CDOJ 1047 Alice's birthday

15年校赛A题

题目链接

Alice's birthday

题意

一条长为n的路，Bob要从一个端点走到另一个端点，途中有m个服务站，每个服务站提供两种服务可供选择

1.瞬间向前前进一个单位的距离

2.使Bob走过一个距离的要花的时间减1

问Bob在每个服务站如何选择可以使自己最快到达路的另一端。

input

The first line contains three integers n, m and t, indicating the length of the road, the number of service stations, the time that Bob's car needs to move one unit length initially.
The second line contains m integers pi, indicating the distance from Bob's home to the ith station.
It is guaranteed that 1≤n≤10^9,0≤m≤10^5,1≤t<2^31,1≤pi−1<pi<n;

output

Print the answer in one line.

题解

智障首先想到了DP！
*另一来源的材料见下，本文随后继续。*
-- ==== Sys2Proof/Machine/Update.lean ====
section
/-! DEFINITION. The update service, region repair and the recovery loader (R460 to R466). -/

namespace Sys2Proof.Machine

/-- Bytes of a kind's region (R445), and the longest body it takes: kinds 5 and 6 have a lower one. -/
def regionSize (kind : Nat) : Nat :=
  2 ^ 20 * (if kind = 1 ∨ kind = 2 then 64 else if kind = 3 ∨ kind = 4 then 32 else if kind = 5 then 8 else 256)

def bodyLimit (kind : Nat) : Nat := if kind = 5 then 4 * 2 ^ 20 else if kind = 6 then 192 * 2 ^ 20 else regionSize kind

/-- The header's sizes fit the kind's region (R460, R461). -/
def imageFits (img : ImagePush) : Bool :=
  decide (img.length ≤ bodyLimit img.kind) && decide (512 + 64 * cdiv img.length 65536 + img.length ≤ regionSize img.kind)

/-- The first check of R461 that an image fails: its step, and the block where that is step 6 (0 otherwise). -/
def State.imageBad (s : State) (img : ImagePush) : Option (Nat × Nat) :=
  if !(img.headerOk && within 1 6 img.kind && imageFits img) then some (1, 0)
  else if !(decide (img.key < 4) && img.exelornSigOk && Config.keyIntact img.key) then some (2, 0)
  else if s.hedge.ownerImage.isSome && !img.ownerSigOk then some (3, 0)
  else if img.svn < s.flash.counters.getD img.kind 0 then some (4, 0)
  else if !img.tableOk then some (5, 0)
  else
    match img.badBlock with
    | some b => some (6, b)
    | none => none

/-- Stage a checked image. -/
def State.stage (s : State) (img : ImagePush) : State :=
  { s with flash := { s.flash with staged := s.flash.staged.put img.kind { version := img.version, svn := img.svn, digest := img.digest } } }

/-- Check an image and stage it: true where it is staged. A rejected one leaves the staged image in place (R461). -/
def State.pushImage (s : State) (img : ImagePush) : Bool × State :=
  match s.imageBad img with
  | some (step, block) => (false, s.event srcHedgerow 0x0F85 [img.kind, step, block])
  | none => (true, (s.stage img).event srcHedgerow 0x0F84 [img.kind, img.version, img.svn])

/-- The kind of image an FW_APPLY message names (R412). -/
def applyKind (m : List Word) : Option Nat :=
  if msgCode m = 0x0902 then some (if msgWord m 2 = 0 then 3 else if msgWord m 2 = 1 then 4 else 2) else none

/-- An FW_APPLY of the kind waits on a channel or is not complete (R412). -/
def State.applying (s : State) (kind : Nat) : Bool :=
  (upto 64).any (fun c =>
    let h := s.chan c
    (h.full && applyKind ((upto 16).map (fun i => h.msg.getD i 0)) == some kind) ||
      (match h.buf with
       | some k => applyKind k.words == some kind
       | none => false)) ||
  s.cond.pend.any (fun p => applyKind p.words == some kind)

/-- An image of the kind is being pushed by another live session than the one named, or committed (R463). -/
def State.kindBusy (s : State) (kind : Nat) (session : Option Nat) : Bool :=
  s.applying kind || s.pushedBy kind session

/-- FIRMWARE_PUSH (R461, R463): while last is clear its blocks still arrive; with the last one the image is staged or the push abandoned, and the Task reports Completed (1) or Exception (2). 409 while an image of the kind is being pushed or committed. -/
def execFirmwarePush (session : Nat) (img : ImagePush) (s : State) : Out :=
  s.serve session roleAdmin (fun _ s =>
    if s.kindBusy img.kind (some session) then s.http 409
    else if !img.last then s.modHedge (fun h => { h with http := 202, pushing := h.pushing.put img.kind session })
    else
      let p := s.pushImage img
      p.2.modHedge (fun h => { h with http := 202, tasks := h.tasks ++ [if p.1 then 1 else 2], pushing := h.pushing.erase img.kind }))

/-- UPDATE_APPLY (R462, R463): kinds 1, 5 and 6 are committed; kinds 2 to 4 go by FW_APPLY on a secure channel, kind 3 for all fields and kind 4 for the compute fields; with nothing staged, or while an image of the kind is being pushed or committed, it is 409. -/
def execUpdateApply (session kind : Nat) (s : State) : Out :=
  s.serve session roleAdmin (fun _ s =>
    if (s.flash.staged.find kind).isNone || !within 1 6 kind || s.kindBusy kind none then s.http 409
    else if kind = 1 then (s.commitImage 1).hedgeRestart 3 (s.badRegions.filter (fun k => !(k == 1)))
    else if kind = 5 ∨ kind = 6 then (s.commitImage kind).modHedge (fun h => { h with tasks := h.tasks ++ [1] })
    else
      let fs := (upto 56).filter (fun f => kind == 3 || (kind == 4 && isCompute f))
      match s.ring true 0x0902 ((if kind = 3 then 0 else if kind = 4 then 1 else 2) :: (maskWords fs).map BitVec.toNat) with
      | some t => t
      | none => s.http 503)

/-- A repaired region: it is committed, event 0x0F87 names the source (0 staged, 1 URL, 2 push), and start-up continues (R465). -/
def State.repaired (s : State) (kind source : Nat) : State := ((s.commitImage kind).event srcHedgerow 0x0F87 [kind, source]).tryStart

/-- REGION_REPAIR (R465): a staged image comes first, then the recovery URL, then a push by an Administrator. -/
def execRegionRepair (session kind : Nat) (src : RepairSource) (s : State) : Out :=
  let staged := (s.flash.staged.find kind).isSome
  if !(s.hedge.up && within 2 6 kind && !(s.flash.regions.getD kind {}).ok) then .next s
  else
    match src with
    | .staged => .next (if staged then s.repaired kind 0 else s)
    | .url img =>
      .next (if staged || !(img.kind == kind) then s
        else
          let p := s.pushImage img
          if p.1 then p.2.repaired kind 1 else p.2)
    | .push img =>
      s.serve session roleAdmin (fun _ s =>
        if staged || !(img.kind == kind) || s.kindBusy kind none then s.http 409
        else
          let p := s.pushImage img
          let t := p.2.modHedge (fun h => { h with http := 202, tasks := h.tasks ++ [if p.1 then 1 else 2] })
          if p.1 then t.repaired kind 2 else t)

/-- RECOVERY_LOADER (R466): one attempt; it commits only images of kind 1, and then Hedgerow starts. A failure at any step waits 60 s. -/
def execRecoveryLoader (img : Option ImagePush) (s : State) : Out :=
  let fail : State := s.modHedge (fun h => { h with retryAt := some (s.hedgeNow + 60 * tickHz) })
  .next (if s.hedge.recovering = false ∨ s.hedge.retryAt.isSome = true then s
    else
      match img with
      | none => fail
      | some i =>
        if i.kind = 1 ∧ (s.imageBad i).isNone = true then
          let bad := s.badRegions.filter (fun k => !(k == 1))
          let s := (((s.stage i).commitImage 1).hedgeStart 4 bad).commitImage 1
          (s.event srcHedgerow 0x0F87 [1, 1]).tryStart
        else fail)

/-- RECOVERY_RETRY (R466): after 60 s the loader returns to step 2. -/
def execRecoveryRetry (s : State) : Out :=
  .next (match s.hedge.retryAt with
    | some t => if s.hedge.recovering = true ∧ t ≤ s.hedgeNow then s.modHedge (fun h => { h with retryAt := none }) else s
    | none => s)

end Sys2Proof.Machine
end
费劲心思优化之后得到了一个空间时间都是O（m2)的DP，显然是MLE和TLE一起来

后来发现可以贪心，因为假如要选择服务2，晚选不可能优于早选

接下来枚举选择服务2的次数就好

#include<bits/stdc++.h>

using namespace std;
const int maxn=1e5;
typedef long long LL;

LL dis[maxn+5];

int main(void)
{
	#ifdef ex
	freopen ("in.txt","r",stdin);
	#endif
	
	LL n,m,t;
	scanf("%lld%lld%lld",&n,&m,&t);
	
	for (int i=1;i<=m;++i)
	{
		scanf("%lld",&dis[i]);
	}
	dis[m+1]=n;
	dis[0]=0;
	
	LL sum=t*(n-m);
	LL ans=sum;
	for (int i=1;i<=m;++i)
	{
		LL t1=(n-dis[i]-(m-i+1))*t;
		LL t2=(n-dis[i]-(m-i))*(t-1);
		sum-=(t1-t2);
		--t;
		ans=min(ans,sum);
		if (t==0) break;
	}
	cout<<ans<<endl;
	//cout<<sum<<' '<<ans<<endl;
}